There are many organizations already calling for an economic boycott of Arizona, and economic boycotts have proved to be a highly effective tool of the Civil Rights Movement in the past.

But I want to suggest another way to focus the attention of the nation and the world on Arizona. It is time to shine a bright light on the nativists and racists in Arizona who hide behind the legitimizing label of the Republican Party, particularly in the Arizona Legislature, and hold them up to public ridicule and scorn, and public shame. Their extremist views need to be de-legitimized, something our local Arizona media has failed miserably to do.

Make Arizona the new Mississippi. It is time for another "Freedom Summer" (The Arizona Summer Project).

First, some history.
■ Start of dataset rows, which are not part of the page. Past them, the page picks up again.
/-- Settles O44: the host command moves DELTA into the sum, and a match moves both sides by one. -/
theorem deltaConservedByEveryStep : Obligations.DeltaConservedByEveryStep := by
  intro s t l hstep hbal
  cases hr : (nextInput s).rst with
  | true =>
    obtain rfl := Host.Outcome.next.inj (hstep.symm.trans (step_of_rst hr))
    rw [Ledger.account, if_pos hr]
    exact start_balanced rfl
  | false =>
    have hsum := (account_returned_add_delta l hstep hr).trans hbal
    unfold Ledger.Balanced
    obtain ⟨hnone, -, hdelta⟩ | ⟨sym, d, hs, hm, -, hdelta⟩ := step_counters_cases hstep hr
    · obtain ⟨hcw, hccw⟩ := account_counts_of_no_match l hr hnone
      rw [hdelta, hcw, hccw, hsum]
    · rw [hdelta, account_counts_of_match l hr hs hm, countTurn_eq_add, ← add_assoc, hsum, ← countTurn_eq_add]

/-- Settles O45: the reset state balances, and every step of a run keeps the balance. -/
theorem deltaConservedOverRuns : Obligations.DeltaConservedOverRuns := by
  refine ⟨fun cs => start_balanced rfl, fun k => ?_⟩
  induction k with
  | zero => exact fun s l hbal => ⟨s, l, rfl, hbal⟩
  | succ k ih =>
    intro s l hbal
    have hstep := step_eq s
    obtain ⟨t, l', hrun, hbal'⟩ := ih _ _ (deltaConservedByEveryStep s _ l hstep hbal)
    exact ⟨t, l', by rw [runLedger, hstep, ← hrun], hbal'⟩

end Sys2Proof.Machine
end

section
/-! PROOFS. The history of symbols: four QSAMPLEs fill it, which lists of them match, and full turns (R103, R108, R111,
R113). -/

namespace Sys2Proof.Machine

variable {w : Nat}

/-- Appending a symbol, as arithmetic on naturals (R102). -/
theorem append_symbol_toNat {n : Nat} (x : BitVec n) (sym : BitVec 2) : (x ++ sym).toNat = x.toNat * 4 + sym.toNat := by
  rw [BitVec.toNat_append, ← Nat.shiftLeft_add_eq_or_of_lt sym.isLt, Nat.shiftLeft_eq]

/-- Four symbols fill the history, whatever stood there before (R113). -/
theorem shiftHist_four (h : BitVec 8) (a b c d : BitVec 2) :
    shiftHist (shiftHist (shiftHist (shiftHist h a) b) c) d = a ++ b ++ c ++ d := by
  apply BitVec.eq_of_toNat_eq
  simp only [shiftHist_toNat, append_symbol_toNat]
  omega

/-- A QSAMPLE moves the counters by an amount that depends on HIST and the symbol alone (R103, R113). -/
theorem sampleEffect_moves_alike {a b : State.At w} (h : a.hist = b.hist) (sym : BitVec 2) :
    (sampleEffect sym a).position - a.position = (sampleEffect sym b).position - b.position ∧
    (sampleEffect sym a).delta - a.delta = (sampleEffect sym b).delta - b.delta := by
  cases hm : matchTurn (shiftHist b.hist sym) with
  | none => simp [sampleEffect_position, sampleEffect_delta, h, hm]
  | some d => simp [sampleEffect_position, sampleEffect_delta, h, hm, countTurn_eq_add d a.position,
      countTurn_eq_add d a.delta, countTurn_eq_add d b.position, countTurn_eq_add d b.delta]

/-- Settles O27: four symbols fill both histories, from which the fifth moves the counters alike. -/
theorem newestFourSymbolsDecide : Obligations.NewestFourSymbolsDecide := by
  intro s u a b c d e
  have hfull (v : State) : (sampleEffect d (sampleEffect c (sampleEffect b (sampleEffect a v)))).hist =
      a ++ b ++ c ++ d := by
    simp only [sampleEffect_hist, shiftHist_four]
  have hrun (v : State) : runInstrs [.qsample a, .qsample b, .qsample c, .qsample d] v =
      .next (sampleEffect d (sampleEffect c (sampleEffect b (sampleEffect a v)))) := by
    simp only [runInstrs_cons, runInstrs_nil, effect]
  exact ⟨_, _, _, _, hrun s, hrun u, hfull s, (hfull u).trans (hfull s).symm, exec_eq _ _, exec_eq _ _,
    sampleEffect_moves_alike ((hfull s).trans (hfull u).symm) e⟩

/-- No three symbols after a pattern complete one again: after one symbol and after three the oldest symbol is 00 or 11,
where both patterns have 01 or 10, and after two the second is 11, where both have 00 (R111). -/
theorem matchTurn_none_after_match {h : BitVec 8} (hh : h = 0x4B#8 ∨ h = 0x87#8) (a b c : BitVec 2) :
    matchTurn (shiftHist h a) = none ∧ matchTurn (shiftHist (shiftHist h a) b) = none ∧
      matchTurn (shiftHist (shiftHist (shiftHist h a) b) c) = none := by
  obtain rfl | rfl := hh <;> revert a b c <;> decide

/-- A QSAMPLE that matches no pattern leaves only the history it shifted (R105). -/
theorem sampleEffect_putHist_of_none {h : BitVec 8} {sym : BitVec 2} (hm : matchTurn (shiftHist h sym) = none)
    (s : State.At w) : sampleEffect sym (putHist h s) = putHist (shiftHist h sym) s :=
  sampleEffect_of_none (s := putHist h s) hm

/-- So do three of them, in front of other transactions. -/
theorem runInstrs_three_of_none {a b c : BitVec 2} {s : State} (ha : matchTurn (shiftHist s.hist a) = none)
    (hb : matchTurn (shiftHist (shiftHist s.hist a) b) = none)
    (hc : matchTurn (shiftHist (shiftHist (shiftHist s.hist a) b) c) = none) (is : List Instr) :
    runInstrs (.qsample a :: .qsample b :: .qsample c :: is) s =
      runInstrs is (putHist (shiftHist (shiftHist (shiftHist s.hist a) b) c) s) := by
  have hfirst : sampleEffect a s = putHist (shiftHist s.hist a) s := sampleEffect_of_none ha
  simp only [runInstrs_cons, effect, hfirst, sampleEffect_putHist_of_none hb, sampleEffect_putHist_of_none hc]

/-- Settles O26: none of the three QSAMPLEs matches. -/
theorem matchesAreFourSamplesApart : Obligations.MatchesAreFourSamplesApart := by
  intro s a b c hh
  obtain ⟨ha, hb, hc⟩ := matchTurn_none_after_match hh a b c
  exact ⟨_, runInstrs_three_of_none ha hb hc [], rfl, rfl, rfl⟩

/-- Both patterns end with 11, so no other symbol completes one (R108). -/
theorem matchTurn_none_of_symbol {sym : BitVec 2} (hsym : sym ≠ 0b11#2) (h : BitVec 8) :
    matchTurn (shiftHist h sym) = none := by
  have hlow : sym.toNat ≠ 3 := fun heq => hsym (BitVec.eq_of_toNat_eq heq)
  have hlt := sym.isLt
  apply matchTurn_none_of_toNat <;> rw [shiftHist_toNat] <;> omega

/-- From every state, four symbols that spell a pattern count one indent, at the last of them (R108). -/
theorem runInstrs_turn {a b c : BitVec 2} (ha : a ≠ 0b11#2) (hb : b ≠ 0b11#2) (hc : c ≠ 0b11#2) {d : Turn}
    (hm : matchTurn (a ++ b ++ c ++ 0b11#2) = some d) (s : State) :
    runInstrs [.qsample a, .qsample b, .qsample c, .qsample 0b11#2] s = .next { s with
      hist := a ++ b ++ c ++ 0b11#2, position := countTurn d s.position, delta := countTurn d s.delta,
      flags := setFlag .moved s.flags } := by
  rw [← shiftHist_four s.hist] at hm ⊢
  rw [runInstrs_three_of_none (matchTurn_none_of_symbol ha _) (matchTurn_none_of_symbol hb _)
    (matchTurn_none_of_symbol hc _), runInstrs_cons, runInstrs_nil]
  have hlast := sampleEffect_of_some (s := putHist (shiftHist (shiftHist (shiftHist s.hist a) b) c) s) hm
  exact congrArg Host.Outcome.next hlast

/-- Settles O28: the symbols of each turn spell its pattern. -/
theorem fullTurnCountsOneIndent : Obligations.FullTurnCountsOneIndent :=
  fun s => ⟨runInstrs_turn (by decide) (by decide) (by decide) (d := .cw) (by decide) s,
    runInstrs_turn (by decide) (by decide) (by decide) (d := .ccw) (by decide) s⟩

end Sys2Proof.Machine
end

section
/-! PROOFS. BEDGE beside the other transactions: the levels and QSAMPLE do not touch what it reads, runs of BEDGEs invert BTN,
and the first edges after reset (R54, R135, R148, R246). -/

namespace Sys2Proof.Machine

variable {w : Nat}

/-- BEDGE neither reads nor writes the levels the front ends hold (R135). -/
theorem edgeEffect_with_levels (s : State.At w) (a b c : Level) :
    edgeEffect { s with qaPrev := a, qbPrev := b, btnPrev := c } =
      { edgeEffect s with qaPrev := a, qbPrev := b, btnPrev := c } := by
  have ha : edgeAccepted { s with qaPrev := a, qbPrev := b, btnPrev := c } = edgeAccepted s := rfl
  have hflags : (edgeEffect { s with qaPrev := a, qbPrev := b, btnPrev := c }).flags = (edgeEffect s).flags :=
    flags_ext fun f => by
      rw [edgeEffect_flags, edgeEffect_flags]
      rfl
  apply state_ext <;> simp [edgeEffect_btn, edgeEffect_debounceTs, edgeEffect_lastClick, ha, hflags]

/-- Settles O33: the levels pass through BEDGE's effect. -/
theorem bedgeIgnoresPinLevels : Obligations.BedgeIgnoresPinLevels := by
  intro s t a b c ht
  obtain rfl := exec_next ht
  exact (exec_eq _ _).trans (congrArg _ (edgeEffect_with_levels s a b c))

/-! ## QSAMPLE and BEDGE -/

/-- Whether an edge is accepted does not depend on a QSAMPLE before it (R54). -/
theorem edgeAccepted_sampleEffect (sym : BitVec 2) (s : State.At w) :
    edgeAccepted (sampleEffect sym s) = edgeAccepted s := by
  simp [edgeAccepted]

/-- Nor do the flags it raises (R54). -/
theorem edgeRaises_sampleEffect (sym : BitVec 2) (s : State.At w) (f : Flag) :
    edgeRaises (sampleEffect sym s) f = edgeRaises s f := by
  simp [edgeRaises, edgeAccepted_sampleEffect]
Freedom Summer (June–August 1964):

Civil rights activists had been organizing in Mississippi for years, yet little had been achieved. In order to force a national response and focus attention on the brutal racism of Mississippi, a coalition of national and community groups, including the Student Nonviolent Coordinating Committee (SNCC), the National Association for the Advancement of Colored People (NAACP), and the Congress on Racial Equality (CORE), along with local community groups, organized the 1964 Summer Project.

“Freedom Summer,” as it was known, brought over a thousand middle-class, mostly white college students from the north to work with Black community groups and movement activists in Mississippi. The focus of the project was twofold: first, an ambitious voter registration drive, and second, community organizing. The summer was enormously successful as a crucible for civil rights activists, and also marked a turning point for the militant wing of the movement. At the same time, Freedom Summer brought to national attention the lengths to which white supremacists would go to uphold segregation: before the project even started, three volunteers, one black (James Chaney) and two white (Michael H. Schwerner and Andrew Goodman), were murdered by a group of white police officers and vigilantes. Thousands more would be arrested and there would be scores of bombings, shootings, and beatings before the summer was over.
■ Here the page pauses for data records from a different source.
-- ==== Sys2Proof/Machine/Bits.lean ====
section
/-! DEFINITION. Bit fields, byte order, signed numbers, checksums and sparse tables: the plain operations the meanings are written with.
Choices and readings: log entries 6 and 20. -/

namespace Sys2Proof.Machine

/-- Bit `i` of `n`. -/
def bit (n i : Nat) : Bool := n / 2 ^ i % 2 == 1

/-- The `w`-bit field of `n` whose lowest bit is `lo`. -/
def fld (n lo w : Nat) : Nat := n / 2 ^ lo % 2 ^ w

/-- `n` with bit `i` set or cleared. -/
def withBit (n i : Nat) (b : Bool) : Nat :=
  if bit n i == b then n else if b then n + 2 ^ i else n - 2 ^ i

/-- 1 for true, 0 for false. -/
def nb (b : Bool) : Nat := if b then 1 else 0

/-- A 32-bit word. -/
abbrev W32 := BitVec 32

/-- The low 32 bits of a number. -/
def w32 (n : Nat) : W32 := BitVec.ofNat 32 n

/-- The low 64 bits of a number. -/
def w64 (n : Nat) : BitVec 64 := BitVec.ofNat 64 n

/-- Saturation of a count. -/
def sat (top n : Nat) : Nat := if n > top then top else n

/-- Two's complement value of a `w`-bit field. -/
def signed (w n : Nat) : Int :=
  let m := n % 2 ^ w
  if m < 2 ^ (w - 1) then (m : Int) else (m : Int) - (2 ^ w : Nat)

/-- The `w`-bit two's complement field of a signed number. -/
def field (w : Nat) (i : Int) : Nat := (i % ((2 ^ w : Nat) : Int)).toNat

/-- A signed number held in `w` bits, saturating. -/
def satInt (w : Nat) (i : Int) : Int :=
  let hi : Int := ((2 ^ (w - 1) : Nat) : Int) - 1
  let lo : Int := -((2 ^ (w - 1) : Nat) : Int)
  if i > hi then hi else if i < lo then lo else i

/-- `k` bytes of `n`, least significant first. -/
def le : Nat → Nat → Bytes
  | 0, _ => []
  | k + 1, n => BitVec.ofNat 8 n :: le k (n / 256)

/-- The number whose bytes, least significant first, are given. -/
def ofLe : Bytes → Nat
  | [] => 0
  | b :: bs => b.toNat + 256 * ofLe bs

/-- `k` bytes of `n`, most significant first. -/
def be (k n : Nat) : Bytes := (le k n).reverse

/-- The number whose bytes, most significant first, are given. -/
def ofBe (bs : Bytes) : Nat := ofLe bs.reverse

/-- `len` bytes from offset `off`, padded with zero bytes at the end. -/
def slice (bs : Bytes) (off len : Nat) : Bytes :=
  let t := (bs.drop off).take len
  t ++ List.replicate (len - t.length) 0

/-- Little-endian number of `len` bytes at `off`. -/
def leAt (bs : Bytes) (off len : Nat) : Nat := ofLe (slice bs off len)

/-- Big-endian number of `len` bytes at `off`. -/
def beAt (bs : Bytes) (off len : Nat) : Nat := ofBe (slice bs off len)

/-- Ceiling division. -/
def ceilDiv (a b : Nat) : Nat := if b = 0 then 0 else (a + b - 1) / b

/-- Division rounding half up, for signed numerators. -/
def roundDiv (a : Int) (b : Nat) : Int :=
  if b = 0 then 0 else (2 * a + b) / (2 * (b : Int))

/-- One step of a reflected CRC: `poly` is the reflected polynomial. -/
def crcBits (poly : Nat) : Nat → Nat → Nat
  | 0, c => c
  | k + 1, c => crcBits poly k (if c % 2 = 1 then Nat.xor (c / 2) poly else c / 2)

/-- CRC-32 (IEEE 802.3 polynomial, reflected). -/
def crc32 (bs : Bytes) : Nat :=
  Nat.xor (bs.foldl (fun c b => crcBits 0xEDB88320 8 (Nat.xor c b.toNat)) 0xFFFFFFFF) 0xFFFFFFFF

/-- Exclusive or of byte strings, as long as the shorter. -/
def xorBytes (a b : Bytes) : Bytes := List.zipWith (fun x y => x ^^^ y) a b

/-- The value under a key. -/
def Tbl.get? {α : Type} : Tbl α → Nat → Option α
  | [], _ => none
  | (k, v) :: t, key => if k = key then some v else Tbl.get? t key

/-- The value under a key, or the value an unlisted key has. -/
def Tbl.look {α : Type} (dflt : α) (t : Tbl α) (key : Nat) : α := (Tbl.get? t key).getD dflt

/-- Remove a key. -/
def Tbl.erase {α : Type} : Tbl α → Nat → Tbl α
  | [], _ => []
  | (k, v) :: t, key => if k = key then Tbl.erase t key else (k, v) :: Tbl.erase t key

/-- Insert or replace, keeping the keys rising. -/
def Tbl.set {α : Type} : Tbl α → Nat → α → Tbl α
  | [], key, x => [(key, x)]
  | (k, v) :: t, key, x =>
    if key < k then (key, x) :: (k, v) :: t
    else if k = key then (key, x) :: t
    else (k, v) :: Tbl.set t key x

/-- Insert or replace in a table whose unlisted keys read `dflt`: storing that value removes the entry. -/
def Tbl.put {α : Type} [DecidableEq α] (dflt : α) (t : Tbl α) (key : Nat) (x : α) : Tbl α :=
  if x = dflt then Tbl.erase t key else Tbl.set t key x

/-- Change the value under a key of a table whose unlisted keys read `dflt`. -/
def Tbl.upd {α : Type} [DecidableEq α] (dflt : α) (t : Tbl α) (key : Nat) (f : α → α) : Tbl α :=
  Tbl.put dflt t key (f (Tbl.look dflt t key))

/-- Change an existing entry; nothing where the key is unlisted. -/
def Tbl.modify {α : Type} (t : Tbl α) (key : Nat) (f : α → α) : Tbl α :=
  match Tbl.get? t key with
  | some v => Tbl.set t key (f v)
  | none => t

/-- Keep the entries whose key passes. -/
def Tbl.keep {α : Type} (p : Nat → Bool) (t : Tbl α) : Tbl α := t.filter (fun e => p e.1)

/-- The keys, rising. -/
def Tbl.keys {α : Type} (t : Tbl α) : List Nat := t.map Prod.fst

/-- Every value passed through a function. -/
def Tbl.mapVals {α : Type} (t : Tbl α) (f : Nat → α → α) : Tbl α := t.map (fun e => (e.1, f e.1 e.2))

/-- Every value passed through a function, in a table whose unlisted keys read `dflt`. -/
def Tbl.mapPut {α : Type} [DecidableEq α] (dflt : α) (t : Tbl α) (f : Nat → α → α) : Tbl α :=
  (Tbl.mapVals t f).filter (fun e => decide (e.2 ≠ dflt))

/-- Strictly rising keys. -/
def Tbl.rising {α : Type} : Tbl α → Bool
  | [] => true
  | [_] => true
  | (k, _) :: (j, w) :: t => decide (k < j) && Tbl.rising ((j, w) :: t)

/-- The canonical form of a table whose unlisted keys read `dflt`. -/
def Tbl.wf {α : Type} [DecidableEq α] (dflt : α) (t : Tbl α) : Bool :=
  Tbl.rising t && t.all (fun e => decide (e.2 ≠ dflt))

/-- The canonical form of a memory: rising addresses, no cell holding the 0 that an unlisted address reads as. -/
def Memory.wf (m : Mem) : Bool := Tbl.wf (0 : Byte) m

/-- Read one byte. -/
def Mem.byte (m : Mem) (a : Nat) : Byte := Tbl.look (0 : Byte) m a

/-- Write one byte, keeping the canonical form. -/
def Mem.poke (m : Mem) (a : Nat) (b : Byte) : Mem := Tbl.put (0 : Byte) m a b

/-- Read `n` bytes from `a`. -/
def Mem.read (m : Mem) (a n : Nat) : Bytes := (List.range n).map (fun i => Mem.byte m (a + i))

/-- Write a string of bytes from `a`. -/
def Mem.write (m : Mem) (a : Nat) : Bytes → Mem
  | [] => m
  | b :: bs => Mem.write (Mem.poke m a b) (a + 1) bs

/-- First position of a list element that passes. -/
def findIdx {α : Type} (p : α → Bool) (l : List α) : Option Nat :=
  let i := l.findIdx p
  if i < l.length then some i else none

/-- Number of list elements that pass. -/
def countP {α : Type} (p : α → Bool) (l : List α) : Nat := (l.filter p).length

/-- The element at an index, or a default. -/
def nth {α : Type} (dflt : α) (l : List α) (i : Nat) : α := l.getD i dflt

/-- The list with one element replaced. -/
def setAt {α : Type} (l : List α) (i : Nat) (x : α) : List α := l.set i x

/-- The list with one element changed. -/
def modAt {α : Type} (l : List α) (i : Nat) (f : α → α) : List α := l.modify i f

end Sys2Proof.Machine
end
The voter registration drive was the main focus of the project. When efforts to register Black people were largely unsuccessful, volunteers formed the Mississippi Freedom Democratic Party (MFDP), a racially nonexclusive grassroots party that aimed to challenge the official, all-white, segregationist Democratic Party delegation at the 1964 Democratic Party convention. [The MFDP delegation was denied credentials.]

The attention that the organizers of Freedom Summer focused on Mississippi served as the catalyst for the passage of the Civil Rights Act of 1964 and the Voting Rights Act of 1965. In this respect, the project was a huge success.

In January 2008, then Secretary of State Jan Brewer issued a press release regarding voter registration in Arizona which, at that time, stated "The Census 2000 data announced by the Arizona Department of Economic Security reports the state’s voting age population to be 3,763,685. Using that figure, 72 percent of eligible Arizonans are registered to vote." When these numbers are readjusted for the Census 2010 data currently being collected in the field, I expect that the percentage of the eligible voting age population actually registered to vote in Arizona is less than 72 percent due to population growth over the past decade.

The unregistered but eligible voting age population in Arizona is concentrated among the economically disadvantaged and minority populations. And it is they who are bearing the brunt of the conservative extremism of this Arizona Legislature because they have no voice and are disenfranchised from representation. (In fact, the Republicans in the Arizona Legislature have disenfranchised almost half of Arizonans who are registered to vote and who voted to elect Democrats to the Arizona Legislature. Democrats are effectively shut out of the legislative process by Republican leadership.)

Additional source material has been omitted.